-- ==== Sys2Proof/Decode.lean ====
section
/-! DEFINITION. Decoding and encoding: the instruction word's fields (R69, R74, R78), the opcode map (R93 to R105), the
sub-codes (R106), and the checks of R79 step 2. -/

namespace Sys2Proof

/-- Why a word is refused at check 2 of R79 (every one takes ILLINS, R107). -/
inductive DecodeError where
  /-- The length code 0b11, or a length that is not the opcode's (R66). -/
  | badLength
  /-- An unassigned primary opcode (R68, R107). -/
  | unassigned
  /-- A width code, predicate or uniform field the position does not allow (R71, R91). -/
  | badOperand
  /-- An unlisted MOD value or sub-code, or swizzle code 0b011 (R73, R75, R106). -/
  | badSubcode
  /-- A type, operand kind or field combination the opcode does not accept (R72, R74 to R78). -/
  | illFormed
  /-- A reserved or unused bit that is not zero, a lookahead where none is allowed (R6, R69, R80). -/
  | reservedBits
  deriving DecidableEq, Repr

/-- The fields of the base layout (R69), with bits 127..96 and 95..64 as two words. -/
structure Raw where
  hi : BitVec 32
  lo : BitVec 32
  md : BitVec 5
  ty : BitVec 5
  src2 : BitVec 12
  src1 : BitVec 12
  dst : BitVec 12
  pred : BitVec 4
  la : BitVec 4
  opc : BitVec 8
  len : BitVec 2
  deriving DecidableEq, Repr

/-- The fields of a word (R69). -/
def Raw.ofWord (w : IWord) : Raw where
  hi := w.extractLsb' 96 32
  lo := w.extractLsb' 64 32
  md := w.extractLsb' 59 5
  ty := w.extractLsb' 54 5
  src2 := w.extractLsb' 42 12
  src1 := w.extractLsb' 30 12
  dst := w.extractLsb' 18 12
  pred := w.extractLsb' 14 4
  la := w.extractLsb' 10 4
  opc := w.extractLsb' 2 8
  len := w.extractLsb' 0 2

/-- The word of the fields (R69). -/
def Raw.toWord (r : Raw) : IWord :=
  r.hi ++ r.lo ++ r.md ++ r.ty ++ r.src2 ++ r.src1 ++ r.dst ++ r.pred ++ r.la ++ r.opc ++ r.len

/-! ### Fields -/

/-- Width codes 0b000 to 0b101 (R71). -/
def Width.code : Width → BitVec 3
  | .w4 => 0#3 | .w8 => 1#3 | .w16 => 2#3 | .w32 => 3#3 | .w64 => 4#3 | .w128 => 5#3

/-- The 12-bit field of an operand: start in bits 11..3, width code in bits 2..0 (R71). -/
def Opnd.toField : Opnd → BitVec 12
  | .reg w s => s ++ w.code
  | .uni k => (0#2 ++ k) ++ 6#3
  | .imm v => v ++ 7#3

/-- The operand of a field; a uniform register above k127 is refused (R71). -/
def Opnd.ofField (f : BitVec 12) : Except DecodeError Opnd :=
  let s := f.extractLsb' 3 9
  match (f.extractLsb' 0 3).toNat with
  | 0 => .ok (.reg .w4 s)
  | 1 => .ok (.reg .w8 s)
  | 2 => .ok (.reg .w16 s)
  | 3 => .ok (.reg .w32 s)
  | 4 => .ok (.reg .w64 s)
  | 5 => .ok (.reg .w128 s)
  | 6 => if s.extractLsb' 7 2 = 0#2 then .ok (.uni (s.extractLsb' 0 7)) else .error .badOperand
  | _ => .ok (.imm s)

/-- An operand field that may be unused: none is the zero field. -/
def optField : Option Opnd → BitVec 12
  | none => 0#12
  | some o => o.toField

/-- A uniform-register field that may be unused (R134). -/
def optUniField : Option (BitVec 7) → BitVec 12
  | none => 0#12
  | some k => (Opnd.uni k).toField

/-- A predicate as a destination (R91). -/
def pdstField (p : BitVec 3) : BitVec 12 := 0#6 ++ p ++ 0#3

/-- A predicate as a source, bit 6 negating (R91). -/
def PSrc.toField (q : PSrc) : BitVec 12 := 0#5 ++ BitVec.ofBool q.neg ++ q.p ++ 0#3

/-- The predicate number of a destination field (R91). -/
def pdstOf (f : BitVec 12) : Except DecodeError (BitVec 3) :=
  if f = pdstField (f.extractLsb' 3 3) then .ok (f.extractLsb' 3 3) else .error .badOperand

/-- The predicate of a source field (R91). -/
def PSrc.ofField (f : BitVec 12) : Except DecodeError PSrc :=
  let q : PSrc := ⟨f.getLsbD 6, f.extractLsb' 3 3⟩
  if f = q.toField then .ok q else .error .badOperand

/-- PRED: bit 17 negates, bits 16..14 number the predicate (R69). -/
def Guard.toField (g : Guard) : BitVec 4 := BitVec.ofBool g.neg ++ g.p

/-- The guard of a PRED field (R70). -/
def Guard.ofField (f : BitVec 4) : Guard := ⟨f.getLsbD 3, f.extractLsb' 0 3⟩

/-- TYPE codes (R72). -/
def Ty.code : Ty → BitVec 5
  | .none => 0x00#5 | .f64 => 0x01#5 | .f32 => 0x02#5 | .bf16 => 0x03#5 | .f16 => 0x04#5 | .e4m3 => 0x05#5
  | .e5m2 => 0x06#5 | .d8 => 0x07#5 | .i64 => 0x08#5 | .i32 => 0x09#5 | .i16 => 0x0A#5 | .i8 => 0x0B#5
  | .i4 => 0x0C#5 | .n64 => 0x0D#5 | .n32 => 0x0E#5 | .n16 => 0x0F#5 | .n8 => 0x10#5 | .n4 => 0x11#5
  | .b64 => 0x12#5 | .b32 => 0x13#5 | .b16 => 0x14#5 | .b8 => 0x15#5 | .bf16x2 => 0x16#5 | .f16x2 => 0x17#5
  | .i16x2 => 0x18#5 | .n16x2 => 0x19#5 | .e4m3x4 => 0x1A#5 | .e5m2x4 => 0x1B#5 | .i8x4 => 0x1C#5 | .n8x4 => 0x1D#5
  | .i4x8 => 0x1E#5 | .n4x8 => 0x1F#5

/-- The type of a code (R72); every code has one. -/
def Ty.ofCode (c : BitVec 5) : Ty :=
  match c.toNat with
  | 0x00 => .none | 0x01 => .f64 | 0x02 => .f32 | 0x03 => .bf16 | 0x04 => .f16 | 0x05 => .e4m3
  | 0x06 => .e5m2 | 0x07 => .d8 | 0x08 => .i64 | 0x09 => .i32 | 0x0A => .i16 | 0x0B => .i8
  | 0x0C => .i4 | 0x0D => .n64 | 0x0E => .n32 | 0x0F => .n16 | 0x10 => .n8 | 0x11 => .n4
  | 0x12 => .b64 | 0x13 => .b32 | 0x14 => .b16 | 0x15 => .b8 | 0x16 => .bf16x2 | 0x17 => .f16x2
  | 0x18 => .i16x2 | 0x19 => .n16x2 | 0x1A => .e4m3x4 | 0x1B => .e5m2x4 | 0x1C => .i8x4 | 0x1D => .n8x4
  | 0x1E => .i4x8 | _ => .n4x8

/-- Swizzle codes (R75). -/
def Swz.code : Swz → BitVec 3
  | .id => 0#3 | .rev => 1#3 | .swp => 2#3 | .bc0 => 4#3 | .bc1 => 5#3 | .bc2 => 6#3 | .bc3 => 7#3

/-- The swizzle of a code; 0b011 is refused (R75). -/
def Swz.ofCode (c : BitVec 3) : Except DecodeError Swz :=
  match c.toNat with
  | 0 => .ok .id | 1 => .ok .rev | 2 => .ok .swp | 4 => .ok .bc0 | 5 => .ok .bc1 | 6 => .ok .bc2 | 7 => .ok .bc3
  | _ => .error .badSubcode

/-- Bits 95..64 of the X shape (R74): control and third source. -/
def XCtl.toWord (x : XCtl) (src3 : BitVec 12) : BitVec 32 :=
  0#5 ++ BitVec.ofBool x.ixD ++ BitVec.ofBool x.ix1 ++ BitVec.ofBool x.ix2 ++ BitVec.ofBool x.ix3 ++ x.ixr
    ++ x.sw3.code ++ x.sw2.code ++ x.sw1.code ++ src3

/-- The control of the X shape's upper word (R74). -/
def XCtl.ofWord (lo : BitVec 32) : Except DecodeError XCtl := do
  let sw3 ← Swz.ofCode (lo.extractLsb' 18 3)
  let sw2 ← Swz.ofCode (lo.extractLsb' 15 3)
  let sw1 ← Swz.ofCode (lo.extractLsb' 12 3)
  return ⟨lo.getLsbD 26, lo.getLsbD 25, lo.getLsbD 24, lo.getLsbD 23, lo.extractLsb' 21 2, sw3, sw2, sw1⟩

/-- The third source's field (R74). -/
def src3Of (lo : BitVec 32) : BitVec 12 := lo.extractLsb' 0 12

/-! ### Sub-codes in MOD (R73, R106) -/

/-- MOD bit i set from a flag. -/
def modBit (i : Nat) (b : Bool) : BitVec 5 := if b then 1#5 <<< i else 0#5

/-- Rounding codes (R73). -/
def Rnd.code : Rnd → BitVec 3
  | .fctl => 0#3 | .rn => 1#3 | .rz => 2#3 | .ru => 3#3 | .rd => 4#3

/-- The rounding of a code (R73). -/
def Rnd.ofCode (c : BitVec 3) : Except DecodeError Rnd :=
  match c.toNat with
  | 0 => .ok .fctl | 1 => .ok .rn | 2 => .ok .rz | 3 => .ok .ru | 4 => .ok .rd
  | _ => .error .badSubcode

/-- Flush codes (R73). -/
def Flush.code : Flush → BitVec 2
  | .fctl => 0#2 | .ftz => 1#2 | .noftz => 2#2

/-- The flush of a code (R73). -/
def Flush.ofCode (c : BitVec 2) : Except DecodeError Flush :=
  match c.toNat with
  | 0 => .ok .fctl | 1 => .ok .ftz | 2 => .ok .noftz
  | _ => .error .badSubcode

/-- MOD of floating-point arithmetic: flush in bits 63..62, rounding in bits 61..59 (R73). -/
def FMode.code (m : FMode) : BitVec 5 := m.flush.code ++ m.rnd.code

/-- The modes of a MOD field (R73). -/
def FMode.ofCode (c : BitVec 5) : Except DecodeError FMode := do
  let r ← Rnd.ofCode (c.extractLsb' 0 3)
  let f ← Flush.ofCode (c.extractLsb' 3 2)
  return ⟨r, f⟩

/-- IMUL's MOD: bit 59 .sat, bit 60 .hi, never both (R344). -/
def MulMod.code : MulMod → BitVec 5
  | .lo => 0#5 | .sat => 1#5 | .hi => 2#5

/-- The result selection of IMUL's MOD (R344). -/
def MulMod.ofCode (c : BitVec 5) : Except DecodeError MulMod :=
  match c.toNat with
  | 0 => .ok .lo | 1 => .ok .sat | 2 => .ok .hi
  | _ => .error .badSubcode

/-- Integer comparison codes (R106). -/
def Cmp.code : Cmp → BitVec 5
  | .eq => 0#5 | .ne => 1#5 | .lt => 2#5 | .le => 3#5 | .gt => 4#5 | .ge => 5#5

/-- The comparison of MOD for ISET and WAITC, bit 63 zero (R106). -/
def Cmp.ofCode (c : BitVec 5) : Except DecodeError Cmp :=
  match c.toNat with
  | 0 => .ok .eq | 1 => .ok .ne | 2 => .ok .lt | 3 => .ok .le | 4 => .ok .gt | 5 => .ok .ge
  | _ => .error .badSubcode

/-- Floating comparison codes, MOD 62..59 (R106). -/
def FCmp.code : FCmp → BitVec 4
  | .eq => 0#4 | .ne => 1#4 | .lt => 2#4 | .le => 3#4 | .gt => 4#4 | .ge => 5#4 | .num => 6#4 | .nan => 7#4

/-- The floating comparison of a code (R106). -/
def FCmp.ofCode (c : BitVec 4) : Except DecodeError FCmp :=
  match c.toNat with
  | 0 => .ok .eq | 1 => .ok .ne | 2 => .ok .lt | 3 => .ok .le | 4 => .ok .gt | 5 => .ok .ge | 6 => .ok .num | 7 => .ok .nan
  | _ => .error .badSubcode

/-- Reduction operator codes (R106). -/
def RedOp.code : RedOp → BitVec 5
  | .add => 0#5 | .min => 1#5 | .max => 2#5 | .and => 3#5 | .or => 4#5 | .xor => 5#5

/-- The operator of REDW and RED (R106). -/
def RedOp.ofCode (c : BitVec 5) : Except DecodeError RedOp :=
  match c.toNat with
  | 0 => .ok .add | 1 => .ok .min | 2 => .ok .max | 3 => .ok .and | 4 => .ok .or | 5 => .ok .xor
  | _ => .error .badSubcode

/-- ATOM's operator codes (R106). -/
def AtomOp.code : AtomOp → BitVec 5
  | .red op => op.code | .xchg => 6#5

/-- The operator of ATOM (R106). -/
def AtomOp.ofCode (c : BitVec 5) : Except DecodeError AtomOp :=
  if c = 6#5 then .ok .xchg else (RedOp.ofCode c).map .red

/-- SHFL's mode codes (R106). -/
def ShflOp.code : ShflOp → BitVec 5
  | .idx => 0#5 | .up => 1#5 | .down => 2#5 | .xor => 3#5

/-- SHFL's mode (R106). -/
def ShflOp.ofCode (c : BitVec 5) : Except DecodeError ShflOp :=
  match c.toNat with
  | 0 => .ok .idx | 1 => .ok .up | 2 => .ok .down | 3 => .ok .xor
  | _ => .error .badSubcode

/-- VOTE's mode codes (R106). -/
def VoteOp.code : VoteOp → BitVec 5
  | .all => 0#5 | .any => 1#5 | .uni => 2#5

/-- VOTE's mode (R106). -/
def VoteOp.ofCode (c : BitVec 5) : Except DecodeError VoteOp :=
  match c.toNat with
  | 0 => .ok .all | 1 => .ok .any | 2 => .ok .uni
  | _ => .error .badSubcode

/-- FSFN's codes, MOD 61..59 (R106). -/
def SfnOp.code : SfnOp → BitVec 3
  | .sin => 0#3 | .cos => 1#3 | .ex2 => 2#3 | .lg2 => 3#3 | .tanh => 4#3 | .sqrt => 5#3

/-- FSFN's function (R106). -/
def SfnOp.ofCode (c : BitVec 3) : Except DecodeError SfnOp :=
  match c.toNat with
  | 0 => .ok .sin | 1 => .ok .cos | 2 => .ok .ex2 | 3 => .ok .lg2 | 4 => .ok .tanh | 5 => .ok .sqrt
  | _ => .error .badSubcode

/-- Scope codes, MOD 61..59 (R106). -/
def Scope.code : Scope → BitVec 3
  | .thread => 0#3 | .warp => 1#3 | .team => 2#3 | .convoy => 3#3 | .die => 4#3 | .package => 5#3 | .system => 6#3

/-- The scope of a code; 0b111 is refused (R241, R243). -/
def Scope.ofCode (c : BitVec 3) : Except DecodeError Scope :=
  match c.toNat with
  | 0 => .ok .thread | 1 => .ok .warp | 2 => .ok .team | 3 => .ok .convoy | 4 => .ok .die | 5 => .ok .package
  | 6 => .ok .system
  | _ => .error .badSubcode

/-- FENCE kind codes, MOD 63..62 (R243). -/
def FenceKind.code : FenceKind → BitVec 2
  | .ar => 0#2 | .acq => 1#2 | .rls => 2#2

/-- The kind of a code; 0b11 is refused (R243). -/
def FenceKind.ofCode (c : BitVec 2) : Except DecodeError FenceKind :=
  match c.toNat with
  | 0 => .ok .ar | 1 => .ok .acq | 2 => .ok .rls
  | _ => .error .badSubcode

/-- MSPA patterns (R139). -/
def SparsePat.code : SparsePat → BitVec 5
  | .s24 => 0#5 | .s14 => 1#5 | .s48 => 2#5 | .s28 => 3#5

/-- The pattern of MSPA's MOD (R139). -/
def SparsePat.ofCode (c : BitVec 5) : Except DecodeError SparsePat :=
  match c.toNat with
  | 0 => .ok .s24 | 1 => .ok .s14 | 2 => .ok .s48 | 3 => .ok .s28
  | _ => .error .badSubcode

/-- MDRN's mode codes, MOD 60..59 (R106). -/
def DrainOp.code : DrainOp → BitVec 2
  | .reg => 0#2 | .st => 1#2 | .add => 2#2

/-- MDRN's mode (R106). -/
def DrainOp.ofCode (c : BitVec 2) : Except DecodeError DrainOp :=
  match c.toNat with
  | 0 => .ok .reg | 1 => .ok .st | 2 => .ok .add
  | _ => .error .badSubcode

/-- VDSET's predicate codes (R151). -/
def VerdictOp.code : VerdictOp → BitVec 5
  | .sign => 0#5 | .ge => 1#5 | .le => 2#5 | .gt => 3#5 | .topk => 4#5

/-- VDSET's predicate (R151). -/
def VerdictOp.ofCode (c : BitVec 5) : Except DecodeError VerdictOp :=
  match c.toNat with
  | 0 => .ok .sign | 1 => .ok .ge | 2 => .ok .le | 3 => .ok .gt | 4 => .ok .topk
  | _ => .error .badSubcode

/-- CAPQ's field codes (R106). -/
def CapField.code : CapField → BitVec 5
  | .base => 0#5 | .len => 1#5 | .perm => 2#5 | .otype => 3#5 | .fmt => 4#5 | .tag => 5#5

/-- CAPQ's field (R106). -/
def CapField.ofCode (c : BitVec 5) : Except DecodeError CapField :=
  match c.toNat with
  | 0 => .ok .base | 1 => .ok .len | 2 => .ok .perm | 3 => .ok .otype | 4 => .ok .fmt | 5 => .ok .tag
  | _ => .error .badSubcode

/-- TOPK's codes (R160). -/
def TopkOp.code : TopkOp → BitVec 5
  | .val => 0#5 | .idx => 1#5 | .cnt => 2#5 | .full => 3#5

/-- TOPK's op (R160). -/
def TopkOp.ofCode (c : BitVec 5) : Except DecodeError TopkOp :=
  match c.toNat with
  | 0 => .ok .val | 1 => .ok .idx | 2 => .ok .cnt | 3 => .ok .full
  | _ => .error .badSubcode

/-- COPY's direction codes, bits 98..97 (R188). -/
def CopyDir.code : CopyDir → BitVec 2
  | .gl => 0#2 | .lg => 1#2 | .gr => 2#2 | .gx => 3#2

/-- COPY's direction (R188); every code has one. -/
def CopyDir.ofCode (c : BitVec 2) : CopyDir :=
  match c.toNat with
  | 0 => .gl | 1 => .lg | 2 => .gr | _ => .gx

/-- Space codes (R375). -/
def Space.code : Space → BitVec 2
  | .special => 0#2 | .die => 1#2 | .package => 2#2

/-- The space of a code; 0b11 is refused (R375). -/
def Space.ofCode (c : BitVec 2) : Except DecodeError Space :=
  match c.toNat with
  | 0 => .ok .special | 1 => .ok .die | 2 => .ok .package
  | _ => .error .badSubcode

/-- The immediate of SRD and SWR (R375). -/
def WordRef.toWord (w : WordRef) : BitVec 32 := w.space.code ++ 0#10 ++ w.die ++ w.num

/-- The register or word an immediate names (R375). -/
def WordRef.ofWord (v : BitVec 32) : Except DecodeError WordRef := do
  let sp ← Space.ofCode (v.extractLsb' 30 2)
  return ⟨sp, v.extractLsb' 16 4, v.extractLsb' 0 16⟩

========================================================================

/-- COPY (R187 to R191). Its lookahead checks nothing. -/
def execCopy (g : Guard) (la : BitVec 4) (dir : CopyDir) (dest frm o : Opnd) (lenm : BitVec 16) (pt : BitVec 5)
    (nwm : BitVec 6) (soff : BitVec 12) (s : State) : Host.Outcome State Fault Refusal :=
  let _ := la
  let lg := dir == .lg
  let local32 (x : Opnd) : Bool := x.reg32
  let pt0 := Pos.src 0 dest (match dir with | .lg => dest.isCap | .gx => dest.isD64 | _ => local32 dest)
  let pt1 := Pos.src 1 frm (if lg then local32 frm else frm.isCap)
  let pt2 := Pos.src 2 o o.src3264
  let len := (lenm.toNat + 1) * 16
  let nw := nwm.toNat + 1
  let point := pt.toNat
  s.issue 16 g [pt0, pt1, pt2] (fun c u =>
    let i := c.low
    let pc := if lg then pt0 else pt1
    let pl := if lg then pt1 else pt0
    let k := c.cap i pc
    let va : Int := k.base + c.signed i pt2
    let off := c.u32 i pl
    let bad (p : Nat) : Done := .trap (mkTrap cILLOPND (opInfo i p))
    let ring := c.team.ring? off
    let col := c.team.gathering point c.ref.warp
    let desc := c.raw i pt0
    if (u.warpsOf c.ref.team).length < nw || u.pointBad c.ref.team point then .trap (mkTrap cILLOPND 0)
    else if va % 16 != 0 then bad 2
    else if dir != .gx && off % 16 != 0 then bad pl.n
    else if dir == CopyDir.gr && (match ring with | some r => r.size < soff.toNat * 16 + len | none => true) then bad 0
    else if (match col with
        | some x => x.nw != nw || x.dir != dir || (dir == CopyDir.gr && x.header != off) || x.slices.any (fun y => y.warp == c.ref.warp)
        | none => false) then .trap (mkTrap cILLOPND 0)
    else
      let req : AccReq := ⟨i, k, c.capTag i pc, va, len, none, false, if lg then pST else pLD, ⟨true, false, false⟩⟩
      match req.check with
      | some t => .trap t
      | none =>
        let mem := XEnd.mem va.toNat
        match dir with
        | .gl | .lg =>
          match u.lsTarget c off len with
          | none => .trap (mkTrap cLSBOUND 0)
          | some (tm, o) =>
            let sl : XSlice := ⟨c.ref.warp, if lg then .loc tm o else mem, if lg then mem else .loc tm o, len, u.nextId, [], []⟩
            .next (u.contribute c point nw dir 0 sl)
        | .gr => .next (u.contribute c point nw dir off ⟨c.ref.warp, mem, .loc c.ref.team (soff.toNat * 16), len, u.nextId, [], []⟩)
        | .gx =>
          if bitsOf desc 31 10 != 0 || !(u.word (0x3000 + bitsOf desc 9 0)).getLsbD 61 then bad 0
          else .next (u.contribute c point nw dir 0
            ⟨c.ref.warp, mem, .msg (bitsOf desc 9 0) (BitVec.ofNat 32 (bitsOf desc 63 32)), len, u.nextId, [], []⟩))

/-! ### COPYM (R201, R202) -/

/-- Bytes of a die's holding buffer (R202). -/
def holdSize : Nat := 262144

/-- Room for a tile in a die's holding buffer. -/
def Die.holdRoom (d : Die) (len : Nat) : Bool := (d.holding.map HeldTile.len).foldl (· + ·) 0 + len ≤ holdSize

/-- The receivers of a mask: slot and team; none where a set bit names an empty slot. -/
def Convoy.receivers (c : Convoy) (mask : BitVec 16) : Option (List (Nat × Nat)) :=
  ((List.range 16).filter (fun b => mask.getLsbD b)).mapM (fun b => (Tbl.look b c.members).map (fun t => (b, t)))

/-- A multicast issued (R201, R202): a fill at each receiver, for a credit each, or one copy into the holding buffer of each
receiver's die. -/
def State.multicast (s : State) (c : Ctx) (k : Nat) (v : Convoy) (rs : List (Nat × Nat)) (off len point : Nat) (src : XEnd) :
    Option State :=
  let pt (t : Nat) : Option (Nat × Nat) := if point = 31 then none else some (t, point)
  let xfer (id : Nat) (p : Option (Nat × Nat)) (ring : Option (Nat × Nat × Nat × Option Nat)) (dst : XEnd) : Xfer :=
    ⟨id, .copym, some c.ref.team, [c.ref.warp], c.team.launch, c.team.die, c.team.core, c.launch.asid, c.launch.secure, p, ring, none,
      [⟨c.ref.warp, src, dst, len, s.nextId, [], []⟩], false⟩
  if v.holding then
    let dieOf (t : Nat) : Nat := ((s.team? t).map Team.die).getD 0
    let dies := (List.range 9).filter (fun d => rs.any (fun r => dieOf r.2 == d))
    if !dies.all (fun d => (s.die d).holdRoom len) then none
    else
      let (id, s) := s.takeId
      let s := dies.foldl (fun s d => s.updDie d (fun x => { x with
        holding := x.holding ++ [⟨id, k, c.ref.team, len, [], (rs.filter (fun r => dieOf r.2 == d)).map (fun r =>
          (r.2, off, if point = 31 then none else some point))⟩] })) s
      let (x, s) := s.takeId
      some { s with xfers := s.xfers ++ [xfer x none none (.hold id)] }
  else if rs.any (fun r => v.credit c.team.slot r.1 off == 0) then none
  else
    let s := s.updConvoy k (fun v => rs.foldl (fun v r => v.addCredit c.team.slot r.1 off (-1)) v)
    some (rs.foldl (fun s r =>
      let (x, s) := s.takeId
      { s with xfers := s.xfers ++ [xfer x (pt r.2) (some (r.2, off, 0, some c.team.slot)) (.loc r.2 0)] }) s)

========================================================================

The required output is every line above from the one with "def optUniField : Option" down to the one with "def PSrc.ofField (f", restated word for word, ends included.

◆ SOLUTION:
def optUniField : Option (BitVec 7) → BitVec 12
  | none => 0#12
  | some k => (Opnd.uni k).toField

/-- A predicate as a destination (R91). -/
def pdstField (p : BitVec 3) : BitVec 12 := 0#6 ++ p ++ 0#3

/-- A predicate as a source, bit 6 negating (R91). -/
def PSrc.toField (q : PSrc) : BitVec 12 := 0#5 ++ BitVec.ofBool q.neg ++ q.p ++ 0#3

/-- The predicate number of a destination field (R91). -/
def pdstOf (f : BitVec 12) : Except DecodeError (BitVec 3) :=
  if f = pdstField (f.extractLsb' 3 3) then .ok (f.extractLsb' 3 3) else .error .badOperand

/-- The predicate of a source field (R91). -/
def PSrc.ofField (f : BitVec 12) : Except DecodeError PSrc :=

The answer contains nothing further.